= Rancho Las Animas =

Human settlement in California, United States of America

Rancho Las Ánimas (also called Las Ánimas o La Poza de Carnedero or La Brea) was a 26519 acre Spanish land concession in present-day Santa Clara County given in 1803 by Viceroy Félix Berenguer de Marquina to José Mariano Castro. The rancho was regranted in 1835 to Castro's widow Josefa Romero de Castro by Mexican Governor José Figueroa. The present-day city of Gilroy is within the grant.

==History==
In 1803, Feliz Beranceur, then Viceroy and Governor of New Spain, made a conditional grant of the Las Ánimas Ranch to José Mariano Castro (1765–1828). Castro, the son of Joaquin Ysidro de Castro and Maria Marina Botiller, was a soldier in the Monterey garrison.

Mariano Castro died in 1828, leaving a widow, Josefa Romero de Castro, and eight children. The property descended to his heirs in the following proportions: To the widow, one-half, and to the children each one-sixteenth. Governor Figueroa confirmed the grant to Josefa Romero de Castro in 1835. In 1835, Josefa Romero de Castro and four of the children sold their interest in the rancho to Jose Maria Sanchez (1804 - 1852), thus giving Sanchez a title to three-fourths of the property. The remaining fourth continuing to be the property of the other four Castro children. Sanchez was also the owner of Rancho Llano de Tesquisquita and Rancho Lomerias Muertas.
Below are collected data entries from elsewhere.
/-- R119: the holder's band entry. -/
def State.bandEntryRx (s : State) (e : BandEntry) (ok : Bool) : State :=
  let n := e.chan
  if !s.isStandby || decide (96 ≤ n) then s
  else if !ok then s.badRecord n e.index
  else
    let s := s.modChan n fun c => { c with entries := e :: c.entries.filter fun x =>
      !(x.index == e.index && x.band == e.band) }
    s.when (s.follows n) fun s => s.followBand n e.index e.band

def execBandEntryRx (dt : Nat) (h : LHeader) (n : Fin 96) (k : Nat) (bytes : List Byte) (s : State) :
    Host.Outcome State Fault Refusal :=
  done ((s.elapse dt).lanternRx h 2 fun s => (s.bandEntryRx (readEntry n k bytes) (entryIntact bytes)).pumpTakes)

/-- R246: the holder's gap entry; datagrams held in its range are discarded. A corrupt one makes the item then arriving a
repeat picture (R418). -/
def State.gapEntryRx (s : State) (e : GapEntry) (ok : Bool) : State :=
  let m := e.chan
  if !s.isStandby || decide (96 ≤ m) then s
  else if !ok then
    match (s.chan m).items.find? (fun it => !it.inputFixed) with
    | none => s
    | some it => s.badRecord m it.idx
  else
    let s := s.modChan m fun c => { c with
      gaps := c.gaps ++ [e],
      held := c.held.filter fun x => (inGap [e] x.1).isNone }
    State.followGaps (s.chan m).gaps.length m s

def execGapEntryRx (dt : Nat) (h : LHeader) (bytes : List Byte) (s : State) : Host.Outcome State Fault Refusal :=
  done ((s.elapse dt).lanternRx h 3 fun s => (s.gapEntryRx (readGap bytes) (gapOk bytes)).pumpTakes)

/-- R345: the body of a splice command, for the sections of R291. -/
def execSpliceCommandRx (dt : Nat) (h : LHeader) (n : Fin 96) (id index : Nat) (body : List Byte) (s : State) :
    Host.Outcome State Fault Refusal :=
  done ((s.elapse dt).lanternRx h 5 fun s => s.when s.isStandby fun s =>
    s.modChan n fun c => { c with bodies := (id, index, body) :: c.bodies.filter fun x => !(x.1 == id && x.2.1 == index) })

/-- R376: the partner's dim level of a channel, with the instant of its receipt. -/
def execDimReportRx (dt : Nat) (h : LHeader) (n : Fin 96) (level : Fin 5) (s : State) :
    Host.Outcome State Fault Refusal :=
  done ((s.elapse dt).lanternRx h 6 fun s =>
    let old := ((s.twin.partnerDims.find? fun e => e.1 == n.val).map fun e => e.2.1).getD 0
    let rest := s.twin.partnerDims.filter fun e => e.1 != n.val
    { s with twin := { s.twin with partnerDims := (n.val, level.val, old, s.now) :: rest } })
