-- ==== Sys2Proof/Machine/Dispatch.lean ====
section
/-! DEFINITION. Which meaning each command has: one arm per constructor. -/

namespace Sys2Proof.Machine

def exec (i : Instr) (s : State) : Host.Outcome State Fault Refusal :=
  match i with
  | .resetNAssert dt => Sys2Proof.Machine.execResetNAssert dt s
  | .e0Start dt vcores rails => Sys2Proof.Machine.execE0Start dt vcores rails s
  | .railLoss dt rail uv => Sys2Proof.Machine.execRailLoss dt rail uv s
  | .vcoreRailInRange dt d => Sys2Proof.Machine.execVcoreRailInRange dt d s
  | .vcoreRangeTimeout dt d => Sys2Proof.Machine.execVcoreRangeTimeout dt d s
  | .e0Complete dt => Sys2Proof.Machine.execE0Complete dt s
  | .dieSelfTestDone dt d passed => Sys2Proof.Machine.execDieSelfTestDone dt d passed s
  | .e1DieTimeout dt d => Sys2Proof.Machine.execE1DieTimeout dt d s
  | .e2Complete dt linksUp => Sys2Proof.Machine.execE2Complete dt linksUp s
  | .imageLoadDone dt answersA answersB => Sys2Proof.Machine.execImageLoadDone dt answersA answersB s
  | .haltedRescan dt => Sys2Proof.Machine.execHaltedRescan dt s
  | .restoreDone dt => Sys2Proof.Machine.execRestoreDone dt s
  | .restoreWindowTimeout dt => Sys2Proof.Machine.execRestoreWindowTimeout dt s
  | .memoryTrainingDone dt d m density compared tries => Sys2Proof.Machine.execMemoryTrainingDone dt d m density compared tries s
  | .memoryFillDone dt d m => Sys2Proof.Machine.execMemoryFillDone dt d m s
  | .laneUpTimeout dt => Sys2Proof.Machine.execLaneUpTimeout dt s
  | .e5Complete dt => Sys2Proof.Machine.execE5Complete dt s
  | .timeAcquisitionTimeout dt => Sys2Proof.Machine.execTimeAcquisitionTimeout dt s
  | .twinJoinTimeout dt => Sys2Proof.Machine.execTwinJoinTimeout dt s
  | .admission dt => Sys2Proof.Machine.execAdmission dt s
  | .e8Timeout dt => Sys2Proof.Machine.execE8Timeout dt s
  | .emgReset dt key => Sys2Proof.Machine.execEmgReset dt key s
  | .flashOpen dt m port copy => Sys2Proof.Machine.execFlashOpen dt m port copy s
  | .flashData dt m offset data => Sys2Proof.Machine.execFlashData dt m offset data s
  | .flashCommit dt m => Sys2Proof.Machine.execFlashCommit dt m s
  | .flashAbort dt m => Sys2Proof.Machine.execFlashAbort dt m s
  | .flashSessionTimeout dt => Sys2Proof.Machine.execFlashSessionTimeout dt s
  | .keyClaim dt m => Sys2Proof.Machine.execKeyClaim dt m s
  | .wearLogAppend dt => Sys2Proof.Machine.execWearLogAppend dt s
  | .chnEnableWrite dt n enable => Sys2Proof.Machine.execChnEnableWrite dt n enable s
  | .channelDisabled dt n => Sys2Proof.Machine.execChannelDisabled dt n s
  | .pictureBoundary dt n => Sys2Proof.Machine.execPictureBoundary dt n s
  | .controlStep dt n => Sys2Proof.Machine.execControlStep dt n s
  | .mediaFrameRx dt m => Sys2Proof.Machine.execMediaFrameRx dt m s
  | .pathDown dt n path => Sys2Proof.Machine.execPathDown dt n path s
  | .tsGapPass dt n => Sys2Proof.Machine.execTsGapPass dt n s
  | .slotEmpty dt n k => Sys2Proof.Machine.execSlotEmpty dt n k s
  | .bandDeadline dt n k b => Sys2Proof.Machine.execBandDeadline dt n k b s
  | .ftPolWrite dt entry burst v => Sys2Proof.Machine.execFtPolWrite dt entry burst v s
  | .recordWaitTimeout dt n k step b => Sys2Proof.Machine.execRecordWaitTimeout dt n k step b s
  | .preparationDone dt n k => Sys2Proof.Machine.execPreparationDone dt n k s
  | .allocationWaitEnd dt iv => Sys2Proof.Machine.execAllocationWaitEnd dt iv s
  | .takeRequest dt e => Sys2Proof.Machine.execTakeRequest dt e s
  | .workComplete dt e r => Sys2Proof.Machine.execWorkComplete dt e r s
  | .workFault dt e => Sys2Proof.Machine.execWorkFault dt e s
  | .channelTagFault dt e => Sys2Proof.Machine.execChannelTagFault dt e s
  | .stallWatchdog dt die no => Sys2Proof.Machine.execStallWatchdog dt die no s
  | .bandTimingDeparture dt n k b => Sys2Proof.Machine.execBandTimingDeparture dt n k b s
  | .engineResetDone dt e => Sys2Proof.Machine.execEngineResetDone dt e s
  | .engineResetTimeout dt e => Sys2Proof.Machine.execEngineResetTimeout dt e s
  | .trcRestart dt d v => Sys2Proof.Machine.execTrcRestart dt d v s
  | .datagramClose dt iv reads noCopy => Sys2Proof.Machine.execDatagramClose dt iv reads noCopy s
  | .datagramRelease dt iv seq blue => Sys2Proof.Machine.execDatagramRelease dt iv seq blue s
  | .frameSelect dt p q reads noCopy => Sys2Proof.Machine.execFrameSelect dt p q reads noCopy s
  | .cursorSample dt => Sys2Proof.Machine.execCursorSample dt s
  | .departureJudgement dt n k => Sys2Proof.Machine.execDepartureJudgement dt n k s
  | .dieLimitExpiry dt n k => Sys2Proof.Machine.execDieLimitExpiry dt n k s
  | .tfRateWrite dt iv v => Sys2Proof.Machine.execTfRateWrite dt iv v s
  | .tmgGclDataWrite dt p v => Sys2Proof.Machine.execTmgGclDataWrite dt p v s
  | .gclCommit dt p v => Sys2Proof.Machine.execGclCommit dt p v s
  | .gateCycleStart dt p => Sys2Proof.Machine.execGateCycleStart dt p s
  | .gateEntryExpiry dt p => Sys2Proof.Machine.execGateEntryExpiry dt p s
  | .audioFrameSync dt p ins edge => Sys2Proof.Machine.execAudioFrameSync dt p ins edge s
  | .audSlotMaskWrite dt p v => Sys2Proof.Machine.execAudSlotMaskWrite dt p v s
  | .audCsTxWrite dt p b iv v => Sys2Proof.Machine.execAudCsTxWrite dt p b iv v s
  | .audEnableWrite dt p enable => Sys2Proof.Machine.execAudEnableWrite dt p enable s
  | .aes3FrameRx dt p f => Sys2Proof.Machine.execAes3FrameRx dt p f s
  | .wclkStop dt => Sys2Proof.Machine.execWclkStop dt s
  | .wclkGlitch dt => Sys2Proof.Machine.execWclkGlitch dt s
  | .wclkRateChange dt estimate => Sys2Proof.Machine.execWclkRateChange dt estimate s
  | .flywheelExpiry dt => Sys2Proof.Machine.execFlywheelExpiry dt s
  | .wclkQualified dt estimate => Sys2Proof.Machine.execWclkQualified dt estimate s
  | .syncRx dt m => Sys2Proof.Machine.execSyncRx dt m s
  | .followUpRx dt sender seq origin correction => Sys2Proof.Machine.execFollowUpRx dt sender seq origin correction s
  | .announceRx dt m => Sys2Proof.Machine.execAnnounceRx dt m s
  | .delayReqSend dt => Sys2Proof.Machine.execDelayReqSend dt s
  | .delayRespRx dt domain seq receipt correction transport => Sys2Proof.Machine.execDelayRespRx dt domain seq receipt correction transport s
  | .pdelayReqRx dt port domain correction transport => Sys2Proof.Machine.execPdelayReqRx dt port domain correction transport s
  | .announceTimeout dt => Sys2Proof.Machine.execAnnounceTimeout dt s
  | .ppsInEdge dt => Sys2Proof.Machine.execPpsInEdge dt s
  | .ppsStop dt => Sys2Proof.Machine.execPpsStop dt s
  | .ppsOutSecond dt => Sys2Proof.Machine.execPpsOutSecond dt s
  | .refclkStop dt r => Sys2Proof.Machine.execRefclkStop dt r s
  | .refclkGlitch dt r => Sys2Proof.Machine.execRefclkGlitch dt r s
  | .refclkRateChange dt r estimate => Sys2Proof.Machine.execRefclkRateChange dt r estimate s
  | .refclkQualified dt r => Sys2Proof.Machine.execRefclkQualified dt r s
  | .pilotRatioMeasure dt ratio => Sys2Proof.Machine.execPilotRatioMeasure dt ratio s
  | .flameSetRx dt lane w => Sys2Proof.Machine.execFlameSetRx dt lane w s
  | .wickWordRx dt w => Sys2Proof.Machine.execWickWordRx dt w s
  | .presenceBeaconRx dt port payload => Sys2Proof.Machine.execPresenceBeaconRx dt port payload s
  | .leaseSend dt => Sys2Proof.Machine.execLeaseSend dt s
  | .wickWordSend dt => Sys2Proof.Machine.execWickWordSend dt s
  | .presenceBeaconSend dt => Sys2Proof.Machine.execPresenceBeaconSend dt s
  | .leaseLapse dt => Sys2Proof.Machine.execLeaseLapse dt s
  | .twnCmdHandover dt => Sys2Proof.Machine.execTwnCmdHandover dt s
  | .handoverDrainDone dt => Sys2Proof.Machine.execHandoverDrainDone dt s
  | .twnCmdResync dt => Sys2Proof.Machine.execTwnCmdResync dt s
  | .snapshotReferencesArrived dt n => Sys2Proof.Machine.execSnapshotReferencesArrived dt n s
  | .holdOffExpiry dt => Sys2Proof.Machine.execHoldOffExpiry dt s
  | .holderDigestMissing dt n k => Sys2Proof.Machine.execHolderDigestMissing dt n k s
  | .decisionRecordRx dt h input bytes => Sys2Proof.Machine.execDecisionRecordRx dt h input bytes s
  | .bandEntryRx dt h n k bytes => Sys2Proof.Machine.execBandEntryRx dt h n k bytes s
  | .gapEntryRx dt h bytes => Sys2Proof.Machine.execGapEntryRx dt h bytes s
  | .liveWriteRx dt h addr v => Sys2Proof.Machine.execLiveWriteRx dt h addr v s
  | .spliceCommandRx dt h n id index body => Sys2Proof.Machine.execSpliceCommandRx dt h n id index body s
  | .dimReportRx dt h n level => Sys2Proof.Machine.execDimReportRx dt h n level s
  | .inputDigestRx dt h n k part digest => Sys2Proof.Machine.execInputDigestRx dt h n k part digest s
  | .outputDigestRx dt h n k band digest => Sys2Proof.Machine.execOutputDigestRx dt h n k band digest s
  | .cursorFrameRx dt h entries => Sys2Proof.Machine.execCursorFrameRx dt h entries s
  | .failureRecordRx dt h bytes => Sys2Proof.Machine.execFailureRecordRx dt h bytes s
  | .liveRegisterImageRx dt h fields => Sys2Proof.Machine.execLiveRegisterImageRx dt h fields s
  | .snapshotFrameRx dt h n x => Sys2Proof.Machine.execSnapshotFrameRx dt h n x s
  | .joinControlRx dt h x => Sys2Proof.Machine.execJoinControlRx dt h x s
  | .idleSetRx dt lane rx tx ack check underWay => Sys2Proof.Machine.execIdleSetRx dt lane rx tx ack check underWay s
  | .idleSend dt => Sys2Proof.Machine.execIdleSend dt s
  | .skipSend dt => Sys2Proof.Machine.execSkipSend dt s
  | .skipSetRx dt lane drift => Sys2Proof.Machine.execSkipSetRx dt lane drift s
  | .abortSetRx dt => Sys2Proof.Machine.execAbortSetRx dt s
  | .lanternResendTimeout dt => Sys2Proof.Machine.execLanternResendTimeout dt s
  | .laneLockLoss dt d n underWay => Sys2Proof.Machine.execLaneLockLoss dt d n underWay s
  | .laneLockAcquire dt d n underWay => Sys2Proof.Machine.execLaneLockAcquire dt d n underWay s
  | .laneJoin dt lane skewed => Sys2Proof.Machine.execLaneJoin dt lane skewed s
  | .fomUpdate dt d n eye viol corr uncorr => Sys2Proof.Machine.execFomUpdate dt d n eye viol corr uncorr s
  | .subportUp dt p q => Sys2Proof.Machine.execSubportUp dt p q s
  | .mgmtLinkChange dt up refused errs => Sys2Proof.Machine.execMgmtLinkChange dt up refused errs s
  | .adaptationCycle dt r st => Sys2Proof.Machine.execAdaptationCycle dt r st s
  | .calibrationCommit dt d n => Sys2Proof.Machine.execCalibrationCommit dt d n s
  | .calCtxRead dt mdie mid r => Sys2Proof.Machine.execCalCtxRead dt mdie mid r s
  | .calSigRead dt mdie mid r => Sys2Proof.Machine.execCalSigRead dt mdie mid r s
  | .calWindowWrite dt r iv v => Sys2Proof.Machine.execCalWindowWrite dt r iv v s
  | .vcoreOutOfWindow dt d uv => Sys2Proof.Machine.execVcoreOutOfWindow dt d uv s
  | .autoResetExpiry dt => Sys2Proof.Machine.execAutoResetExpiry dt s
  | .lockstepMismatch dt d pair => Sys2Proof.Machine.execLockstepMismatch dt d pair s
  | .lockstepRestartDone dt d pair => Sys2Proof.Machine.execLockstepRestartDone dt d pair s
  | .sramUncorrectableError dt d owner => Sys2Proof.Machine.execSramUncorrectableError dt d owner s
  | .dieLinkFailure dt l cut taken => Sys2Proof.Machine.execDieLinkFailure dt l cut taken s
  | .dieLinkAck dt seq => Sys2Proof.Machine.execDieLinkAck dt seq s
  | .memoryRequest dt d m port write scrub addr len data => Sys2Proof.Machine.execMemoryRequest dt d m port write scrub addr len data s
  | .memoryAccessDone dt d k res => Sys2Proof.Machine.execMemoryAccessDone dt d k res s
  | .refreshDue dt d k => Sys2Proof.Machine.execRefreshDue dt d k s
  | .memoryTempRead dt d m temp => Sys2Proof.Machine.execMemoryTempRead dt d m temp s
  | .selfRefreshEntry dt d => Sys2Proof.Machine.execSelfRefreshEntry dt d s
  | .selfRefreshScrub dt d => Sys2Proof.Machine.execSelfRefreshScrub dt d s
  | .retrainIntervalExpiry dt d k => Sys2Proof.Machine.execRetrainIntervalExpiry dt d k s
  | .memoryErrorInterval dt d k => Sys2Proof.Machine.execMemoryErrorInterval dt d k s
  | .retrainingSliceStart dt d m => Sys2Proof.Machine.execRetrainingSliceStart dt d m s
  | .retrainingSliceEnd dt d m passed => Sys2Proof.Machine.execRetrainingSliceEnd dt d m passed s
  | .sensorSample dt d elems => Sys2Proof.Machine.execSensorSample dt d elems s
  | .thermalGraceExpiry dt d => Sys2Proof.Machine.execThermalGraceExpiry dt d s
  | .dimStepTimer dt d => Sys2Proof.Machine.execDimStepTimer dt d s
  | .dimRecoveryTimer dt d => Sys2Proof.Machine.execDimRecoveryTimer dt d s
  | .waxMeasurement dt d counts => Sys2Proof.Machine.execWaxMeasurement dt d counts s
  | .pmbAlert dt => Sys2Proof.Machine.execPmbAlert dt s
  | .pmbusPoll dt => Sys2Proof.Machine.execPmbusPoll dt s
  | .pmbusTransferDone dt ok value => Sys2Proof.Machine.execPmbusTransferDone dt ok value s
  | .pmbusStuck dt => Sys2Proof.Machine.execPmbusStuck dt s
  | .voutStep dt d => Sys2Proof.Machine.execVoutStep dt d s
  | .voutConfirmTimeout dt d => Sys2Proof.Machine.execVoutConfirmTimeout dt d s
  | .dailyPlanning dt => Sys2Proof.Machine.execDailyPlanning dt s
  | .crcStart dt host d u v => Sys2Proof.Machine.execCrcStart dt host d u v s
  | .crcFeedB dt host d u v => Sys2Proof.Machine.execCrcFeedB dt host d u v s
  | .crcFeedH dt host d u v => Sys2Proof.Machine.execCrcFeedH dt host d u v s
  | .crcFeedW dt host d u v => Sys2Proof.Machine.execCrcFeedW dt host d u v s
  | .crcCfgWrite dt host d u v => Sys2Proof.Machine.execCrcCfgWrite dt host d u v s
  | .crcValueWrite dt host d u v => Sys2Proof.Machine.execCrcValueWrite dt host d u v s
  | .reg64LoRead dt mdie mid addr => Sys2Proof.Machine.execReg64LoRead dt mdie mid addr s
  | .reg64LoWrite dt mdie mid addr v => Sys2Proof.Machine.execReg64LoWrite dt mdie mid addr v s
  | .reg64HiWrite dt mdie mid addr v => Sys2Proof.Machine.execReg64HiWrite dt mdie mid addr v s
  | .registerWrite dt mdie mid addr v => Sys2Proof.Machine.execRegisterWrite dt mdie mid addr v s
  | .wrongWidthAccess dt mdie mid addr width => Sys2Proof.Machine.execWrongWidthAccess dt mdie mid addr width s
  | .undecodedAccess dt mdie mid addr => Sys2Proof.Machine.execUndecodedAccess dt mdie mid addr s
  | .masterResetMidBurst dt b sram left => Sys2Proof.Machine.execMasterResetMidBurst dt b sram left s
  | .evtTailWrite dt v => Sys2Proof.Machine.execEvtTailWrite dt v s
  | .rateLimitWindowClose dt src => Sys2Proof.Machine.execRateLimitWindowClose dt src s
  | .beaconRead dt m => Sys2Proof.Machine.execBeaconRead dt m s
  | .beaconWrite dt m => Sys2Proof.Machine.execBeaconWrite dt m s
  | .beaconBlockRead dt m start count => Sys2Proof.Machine.execBeaconBlockRead dt m start count s
  | .beaconSubscribe dt m kind action params => Sys2Proof.Machine.execBeaconSubscribe dt m kind action params s
  | .subscriptionExpiry dt iv => Sys2Proof.Machine.execSubscriptionExpiry dt iv s
  | .telemetryNotify dt iv => Sys2Proof.Machine.execTelemetryNotify dt iv s
  | .eventBatchNotify dt iv => Sys2Proof.Machine.execEventBatchNotify dt iv s
  | .traceNotify dt iv => Sys2Proof.Machine.execTraceNotify dt iv s
  | .arpRx dt port sub src own => Sys2Proof.Machine.execArpRx dt port sub src own s
  | .icmpEchoRx dt port sub src len => Sys2Proof.Machine.execIcmpEchoRx dt port sub src len s
  | .igmpQueryRx dt port sub mld => Sys2Proof.Machine.execIgmpQueryRx dt port sub mld s
  | .i2cPointerWrite dt v => Sys2Proof.Machine.execI2cPointerWrite dt v s
  | .i2cRead dt len stop => Sys2Proof.Machine.execI2cRead dt len stop s
  | .i2cWindowRefresh dt => Sys2Proof.Machine.execI2cWindowRefresh dt s
  | .i2cTimeout dt => Sys2Proof.Machine.execI2cTimeout dt s
  | .releaseInstant dt n k => Sys2Proof.Machine.execReleaseInstant dt n k s
  | .audioDueInstant dt n k => Sys2Proof.Machine.execAudioDueInstant dt n k s
  | .audioFlowPacketTime dt iv short => Sys2Proof.Machine.execAudioFlowPacketTime dt iv short s
  | .sramCorrectedError dt d => Sys2Proof.Machine.execSramCorrectedError dt d s
  | .jtagInstruction dt kind capture => Sys2Proof.Machine.execJtagInstruction dt kind capture s

end Sys2Proof.Machine
end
With the cession of California to the United States following the Mexican-American War, the 1848 Treaty of Guadalupe Hidalgo provided that the land grants would be honored. As required by the Land Act of 1851, José Maria Sanchez filed his petition for Rancho Las Ánimas with the Public Land Commission in 1852. Shortly after, Sanchez drowned in the Pajaro River on Christmas Eve, 1852 leaving his widow, Maria Encarnacion Ortega Sanchez, and five children (sisters: Vicenta; Refugia; Candelaria; Guadalupe and one brother, José Gregorio). In 1873, a patent for 26842 acre was issued to the heirs of Jose Maria Sanchez.

Josefa Castro sold her one sixteenth interest to Martin Murphy, who sold it Johanna Fitzgerald. Vicente Castro sold his sixteenth interest to Alexis Godey, who sold it to Thomas Rea. Encarnacion Castro and Maria Lugardo Castro sold their sixteenth interests to Henry Miller. When the land commission issued its patent in 1871, Johanna Fitzgerald, Thomas Rea and Henry Miller owned over 80% of the 26518 acre rancho.

After Henry Miller's death, the Miller family sold land around Miller's summer home to Santa Clara County to form Mount Madonna County Park. On the Glen Ranch section of the Miller land, Miller built the Miller Red Barn.